Data for review:
/-! ## Issue checks (R210, R212) -/

/-- SM and DM of a map word. -/
def smOf (w : Word) : BitVec 4 := BitVec.ofNat 4 (fld w 0 4)
def dmOf (w : Word) : BitVec 4 := BitVec.ofNat 4 (fld w 4 4)
/-- The rules of a compute-way map (R216). -/
def cwayOk (m : BitVec 512) : Bool :=
  !mapCway m || (mapBase m / 2 ^ 32 = 0 && mapDims m ≤ 1 && 1 ≤ mapFmt m && mapFmt m ≤ 13
    && nbits (mapBase m) 24 8 + mapSize m 1 * typeBits (mapFmt m) ≤ 256)
/-- Bytes of scales of a pool block (R217). -/
def poolScales (m : BitVec 512) : Nat := if mapFmt m = 17 then 4 * mapSize m 1 else mapSize m 1 / 2
/-- The layout of a KV pool (R217). -/
def poolOk (m : BitVec 512) : Bool :=
  (mapFmt m = 17 || mapFmt m = 18) && mapDims m = 2 && mapSize m 0 = 64 && mapSize m 1 ≤ 64 && !mapCway m
    && mapStride m 1 = (if mapFmt m = 17 then 32 else 64) && mapStride m 2 % 64 = 0
    && !(mapFmt m = 18 && mapSize m 1 % 2 = 1) && mapSize m 1 * mapStride m 1 + poolScales m ≤ mapStride m 2
/-- GET and PUT move rows of equal length (R215, R220). -/
def rowsOk (sm dm : BitVec 512) : Bool :=
  pairOk (mapFmt sm) (mapFmt dm) && countSize sm 0 = countSize dm 0 && cwayOk sm && cwayOk dm
/-- The ring of CPYKV: MAPV 0 and slots of at least 8.5 KiB (R218). -/
def kvRingOk (f : Forge) (r : BitVec 3) : Bool :=
  match (f.ring r).conf with
  | none => false
  | some w => !bit w 31 && 8704 ≤ ringSlot w * 1024
/-- The command's own check (R215, R217, R218, R221). -/
def kindOk (s : State) (k : XferKind) (w : Word) (sm dm : BitVec 512) : Bool :=
  match k with
  | .cpy => pairOk (mapFmt sm) (mapFmt dm) && countAll sm = countAll dm && cwayOk sm && cwayOk dm
  | .cpykv => poolOk sm && kvRingOk s.myForge (BitVec.ofNat 3 (fld w 8 3))
  | .kvapp => poolOk sm && poolOk dm && mapFmt sm = mapFmt dm && mapSize sm 1 = mapSize dm 1 && mapSize sm 2 = mapSize dm 2
  | .get => rowsOk sm dm
  | .put => rowsOk sm dm
  | .halo => mapDims sm = 1 && cwayOk sm
  | .rowop => true
/-- The commands that use the destination map. -/
def XferKind.usesDm : XferKind → Bool
  | .cpy => true
  | .kvapp => true
  | .get => true
  | .put => true
  | _ => false
/-- GET and PUT: a counter word that lies outside forge SRAM, where the block and the word can be reached (R220). -/
def counterBad (s : State) (k : XferKind) (blk : Word) : Bool :=
  if k = .get || k = .put then
    let i := s.issuer
    match translate s (.data i.core) i.root (blk + 32) .read i.priv with
    | .error _ => false
    | .ok (pa, s1) =>
      match placesOf s1 i.hkey ((List.range 8).map (pa + ·)) with
      | .error _ => false
      | .ok ps =>
        let va := readValue s1 none ps
        match translate s1 (.data i.core) i.root (BitVec.ofNat 64 va) .rmw i.priv with
        | .error _ => false
        | .ok (p, _) => p / 2 ^ 48 % 8 ≠ 3
  else false
/-- Two parties issue into one transfer queue: one context's, whatever its task, but a saved launch's contexts are its own
(R212, R350). -/
def State.sameQueue (s : State) (a b : Issuer) : Bool :=
  a.core = b.core && a.ctx = b.ctx
    && (((s.savedLaunch a.launch).isNone && (s.savedLaunch b.launch).isNone) || a.launch = b.launch)
/-- Transfers of a context that are not yet complete (R212). -/
def State.openXfers (s : State) (i : Issuer) : List Xfer := s.xfers.filter fun x => s.sameQueue x.iss i && x.st ≠ .complete
/-- The transfer names compute ways (R225). -/
def Xfer.cway (x : Xfer) : Bool := x.kind ≠ .rowop && (mapCway x.sm || (x.kind.usesDm && mapCway x.dm))
/-- A transfer enters its context's queue with its id (R212). -/
def enqueueXfer (k : XferKind) (d : BitVec 5) (blk : Word) (w : Word) (sm dm : BitVec 512) (s : State) : Res :=
  let x := s.me
  let i := s.issuer .copy
  if 16 ≤ (s.openXfers i).length then .wait .transferQueue s else
  let id := BitVec.ofNat 16 (s.cur.ctx.toNat * 16384 + x.xfer.toNat)
  let t : Xfer := { id := id, iss := i, kind := k, block := blk, mapw := w.setWidth 32, sm := sm, dm := dm
                    ovn := x.ctl.ovn, after := x.bsops.length }
  let keep := s.xfers.filter fun y => !(y.id = id && s.sameQueue y.iss i && y.st = .complete)
  let s := { s with xfers := keep ++ [t] }
  .ok (.fall 4) ((s.setMe { x with xfer := if x.xfer = 16383 then 1 else x.xfer + 1 }).writeG d (id.setWidth 64))
/-- The issue of CPY, CPYKV, KVAPP, GET, PUT and HALO, with its checks in order (R212). -/
def issueXfer (k : XferKind) (fn : Nat) (d a b : BitVec 5) (s : State) : Host.Outcome State Fault Refusal :=
  withRegs (wordR 0x34 fn b.toNat a.toNat d.toNat 0) [.g a, .g b] [.g d] s fun s =>
    let blk := s.me.getG a
    let w := s.me.getG b
    if blk.toNat % 64 ≠ 0 then .trap (misaligned blk) s else
    match s.me.getTm (smOf w), (if k.usesDm then s.me.getTm (dmOf w) else some 0) with
    | some sm, some dm =>
      if fld w 32 32 ≠ 0 || fld w 18 2 ≠ 0 || fld w 12 4 ≠ 0 || !kindOk s k w sm dm || counterBad s k blk then
        .trap (badMap 7) s
      else enqueueXfer k d blk w sm dm s
    | _, _ => .trap mapNotLoaded s
/-- CPY (R215). -/
def execCpy (d a b : BitVec 5) (s : State) : Host.Outcome State Fault Refusal := issueXfer .cpy 0 d a b s
/-- CPYKV (R218). -/
def execCpykv (d a b : BitVec 5) (s : State) : Host.Outcome State Fault Refusal := issueXfer .cpykv 1 d a b s
/-- KVAPP (R219). -/
def execKvapp (d a b : BitVec 5) (s : State) : Host.Outcome State Fault Refusal := issueXfer .kvapp 2 d a b s
/-- GET (R220). -/
def execGet (d a b : BitVec 5) (s : State) : Host.Outcome State Fault Refusal := issueXfer .get 3 d a b s
/-- PUT (R220). -/
def execPut (d a b : BitVec 5) (s : State) : Host.Outcome State Fault Refusal := issueXfer .put 4 d a b s
/-- HALO (R221). -/
def execHalo (d a b : BitVec 5) (s : State) : Host.Outcome State Fault Refusal := issueXfer .halo 5 d a b s
/-- ROWOP (R226): no maps and no map word. -/
def execRowop (d a : BitVec 5) (s : State) : Host.Outcome State Fault Refusal :=
  withRegs (wordR 0x38 2 0 a.toNat d.toNat 0) [.g a] [.g d] s fun s =>
    let blk := s.me.getG a
    if blk.toNat % 64 ≠ 0 then .trap (misaligned blk) s else enqueueXfer .rowop d blk 0 0 0 s
/-- CPYCAN (R222). -/
def execCpycan (d a : BitVec 5) (s : State) : Host.Outcome State Fault Refusal :=
  withRegs (wordR 0x34 6 0 a.toNat d.toNat 0) [.g a] [.g d] s fun s =>
    let id := (s.me.getG a).setWidth 16
    let i := s.issuer
    let mine (x : Xfer) : Bool := x.id = id && s.sameQueue x.iss i
    let may (x : Xfer) : Bool := mine x && x.st ≠ .complete && !(x.kind = .kvapp && x.started)
    if !s.xfers.any mine then .ok (.fall 4) (s.writeG d 2)
    else if !s.xfers.any may then .ok (.fall 4) (s.writeG d 1)
    else
      .ok (.fall 4) ({ s with xfers := s.xfers.map fun y => if may y then { y with st := .cancelled } else y }.writeG d 0)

Prompt: Please restate word for word only the lines running from the line that contains "withRegs (wordR 0x38" to the final line of the listing above.

Written response:
  withRegs (wordR 0x38 2 0 a.toNat d.toNat 0) [.g a] [.g d] s fun s =>
    let blk := s.me.getG a
    if blk.toNat % 64 ≠ 0 then .trap (misaligned blk) s else enqueueXfer .rowop d blk 0 0 0 s
/-- CPYCAN (R222). -/
def execCpycan (d a : BitVec 5) (s : State) : Host.Outcome State Fault Refusal :=
  withRegs (wordR 0x34 6 0 a.toNat d.toNat 0) [.g a] [.g d] s fun s =>
    let id := (s.me.getG a).setWidth 16
    let i := s.issuer
    let mine (x : Xfer) : Bool := x.id = id && s.sameQueue x.iss i
    let may (x : Xfer) : Bool := mine x && x.st ≠ .complete && !(x.kind = .kvapp && x.started)
    if !s.xfers.any mine then .ok (.fall 4) (s.writeG d 2)
    else if !s.xfers.any may then .ok (.fall 4) (s.writeG d 1)
    else
      .ok (.fall 4) ({ s with xfers := s.xfers.map fun y => if may y then { y with st := .cancelled } else y }.writeG d 0)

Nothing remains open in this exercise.